When by faith we are drawn to hide ourselves in God, our fortress, then we are no longer prisoners of our fears or circumstances.Our obedience in clinging to him means that we are now capable of receiving his blessings – and our whole view of our lives is transformed.

We will be hope-prisoners in the tower of the Lord, walled about by his promises, with the light of his love shining in our lives and holding us as close to him as the tightest chains. This kind of imprisonment is not something to shun, but rather to seek! There is no safer place than in God: our great,powerful and good God.
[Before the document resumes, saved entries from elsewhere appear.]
-- ==== Sys2Proof/Laws/FrameRest.lean ====
section
/-! SUPPORT. Laws/FrameRest.lean: which blocks of the state each operation leaves as they are: the lights and the rest clock. -/

namespace Sys2Proof.Machine

@[simp] theorem lightTest_frame (i : ℕ) (s : State) :
    (lightTest i s).phase = s.phase ∧ (lightTest i s).bus = s.bus ∧ (lightTest i s).signals = s.signals ∧
    (lightTest i s).egress = s.egress ∧ (lightTest i s).tx = s.tx ∧ (lightTest i s).rx = s.rx ∧
    (lightTest i s).nodes = s.nodes ∧ (lightTest i s).panel = s.panel ∧ (lightTest i s).energy = s.energy ∧
    (lightTest i s).lights = s.lights ∧ (lightTest i s).rest = s.rest ∧ (lightTest i s).setup = s.setup ∧
    (lightTest i s).store = s.store ∧ (lightTest i s).notices = s.notices ∧ (lightTest i s).power = s.power ∧
    (lightTest i s).ret = s.ret ∧ (lightTest i s).tables = s.tables ∧ (lightTest i s).pending = s.pending := by
  unfold lightTest; try dsimp only
  first | (simp [State.ite_frame]; done) | ((repeat' split) <;> simp [State.ite_frame])

@[simp] theorem lightTests_frame (s : State) :
    (lightTests s).phase = s.phase ∧ (lightTests s).bus = s.bus ∧ (lightTests s).signals = s.signals ∧
    (lightTests s).egress = s.egress ∧ (lightTests s).tx = s.tx ∧ (lightTests s).rx = s.rx ∧
    (lightTests s).nodes = s.nodes ∧ (lightTests s).panel = s.panel ∧ (lightTests s).energy = s.energy ∧
    (lightTests s).lights = s.lights ∧ (lightTests s).rest = s.rest ∧ (lightTests s).setup = s.setup ∧
    (lightTests s).store = s.store ∧ (lightTests s).notices = s.notices ∧ (lightTests s).power = s.power ∧
    (lightTests s).ret = s.ret ∧ (lightTests s).tables = s.tables ∧ (lightTests s).pending = s.pending := by
  unfold lightTests; try dsimp only
  first | (simp [State.ite_frame]; done) | ((repeat' split) <;> simp [State.ite_frame])

@[simp] theorem sceneAction_frame (n : ℕ) (s : State) :
    (sceneAction n s).phase = s.phase ∧ (sceneAction n s).bus = s.bus ∧ (sceneAction n s).signals = s.signals ∧
    (sceneAction n s).egress = s.egress ∧ (sceneAction n s).tx = s.tx ∧ (sceneAction n s).rx = s.rx ∧
    (sceneAction n s).nodes = s.nodes ∧ (sceneAction n s).panel = s.panel ∧ (sceneAction n s).energy = s.energy ∧
    (sceneAction n s).rest = s.rest ∧ (sceneAction n s).setup = s.setup ∧ (sceneAction n s).store = s.store ∧
    (sceneAction n s).notices = s.notices ∧ (sceneAction n s).power = s.power ∧ (sceneAction n s).ret = s.ret ∧
    (sceneAction n s).tables = s.tables ∧ (sceneAction n s).pending = s.pending := by
  unfold sceneAction; try dsimp only
  first | (simp [State.ite_frame]; done) | ((repeat' split) <;> simp [State.ite_frame])

@[simp] theorem lightsOff_frame (s : State) :
    (lightsOff s).phase = s.phase ∧ (lightsOff s).bus = s.bus ∧ (lightsOff s).signals = s.signals ∧
    (lightsOff s).egress = s.egress ∧ (lightsOff s).tx = s.tx ∧ (lightsOff s).rx = s.rx ∧
    (lightsOff s).nodes = s.nodes ∧ (lightsOff s).panel = s.panel ∧ (lightsOff s).energy = s.energy ∧
    (lightsOff s).rest = s.rest ∧ (lightsOff s).setup = s.setup ∧ (lightsOff s).store = s.store ∧
    (lightsOff s).notices = s.notices ∧ (lightsOff s).power = s.power ∧ (lightsOff s).ret = s.ret ∧
    (lightsOff s).tables = s.tables ∧ (lightsOff s).pending = s.pending := by
  unfold lightsOff; try dsimp only
  first | (simp [State.ite_frame]; done) | ((repeat' split) <;> simp [State.ite_frame])

@[simp] theorem lightStep_frame (d : ℤ) (s : State) :
    (lightStep d s).phase = s.phase ∧ (lightStep d s).bus = s.bus ∧ (lightStep d s).signals = s.signals ∧
    (lightStep d s).egress = s.egress ∧ (lightStep d s).tx = s.tx ∧ (lightStep d s).rx = s.rx ∧
    (lightStep d s).nodes = s.nodes ∧ (lightStep d s).panel = s.panel ∧ (lightStep d s).energy = s.energy ∧
    (lightStep d s).rest = s.rest ∧ (lightStep d s).setup = s.setup ∧ (lightStep d s).store = s.store ∧
    (lightStep d s).notices = s.notices ∧ (lightStep d s).power = s.power ∧ (lightStep d s).ret = s.ret ∧
    (lightStep d s).tables = s.tables ∧ (lightStep d s).pending = s.pending := by
  unfold lightStep; try dsimp only
  first | (simp [State.ite_frame]; done) | ((repeat' split) <;> simp [State.ite_frame])

@[simp] theorem sunriseStart_frame (lead : ℕ) (s : State) :
    (sunriseStart lead s).phase = s.phase ∧ (sunriseStart lead s).bus = s.bus ∧
    (sunriseStart lead s).signals = s.signals ∧ (sunriseStart lead s).egress = s.egress ∧
    (sunriseStart lead s).tx = s.tx ∧ (sunriseStart lead s).rx = s.rx ∧ (sunriseStart lead s).nodes = s.nodes ∧
    (sunriseStart lead s).panel = s.panel ∧ (sunriseStart lead s).energy = s.energy ∧
    (sunriseStart lead s).rest = s.rest ∧ (sunriseStart lead s).setup = s.setup ∧
    (sunriseStart lead s).store = s.store ∧ (sunriseStart lead s).notices = s.notices ∧
    (sunriseStart lead s).power = s.power ∧ (sunriseStart lead s).ret = s.ret ∧
    (sunriseStart lead s).tables = s.tables ∧ (sunriseStart lead s).pending = s.pending := by
  unfold sunriseStart; try dsimp only
  first | (simp [State.ite_frame]; done) | ((repeat' split) <;> simp [State.ite_frame])

@[simp] theorem freeOverlay_frame (r : ℕ) (s : State) :
    (freeOverlay r s).phase = s.phase ∧ (freeOverlay r s).bus = s.bus ∧ (freeOverlay r s).signals = s.signals ∧
    (freeOverlay r s).egress = s.egress ∧ (freeOverlay r s).tx = s.tx ∧ (freeOverlay r s).rx = s.rx ∧
    (freeOverlay r s).nodes = s.nodes ∧ (freeOverlay r s).panel = s.panel ∧ (freeOverlay r s).roster = s.roster ∧
    (freeOverlay r s).energy = s.energy ∧ (freeOverlay r s).heater = s.heater ∧ (freeOverlay r s).fridge = s.fridge ∧
    (freeOverlay r s).rest = s.rest ∧ (freeOverlay r s).setup = s.setup ∧ (freeOverlay r s).store = s.store ∧
    (freeOverlay r s).notices = s.notices ∧ (freeOverlay r s).power = s.power ∧ (freeOverlay r s).ret = s.ret ∧
    (freeOverlay r s).tables = s.tables ∧ (freeOverlay r s).pending = s.pending := by
  unfold freeOverlay; try dsimp only
  first | (simp [State.ite_frame]; done) | ((repeat' split) <;> simp [State.ite_frame])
This hope can open the door of the deepest, darkest places, bringing assurance that our God is always with us, and where he is, there is life now and will be abundance to come. Our hope is certain because it is based on the character of God, not on our own strengths, or ability to work out our own salvation. And it is the fulfillment of this hope which we celebrate in the birth of Christ, who would one day ride into Jerusalem on a donkey, deliberately recalling this prophecy, and through whose death, the basis for peace between God and man would finally be established.

Let us rejoice in this promise fulfilled. Let us live as prisoners of this great hope, turning ever and again to the stronghold which is our God, and seeking to share the good news with our neighbours.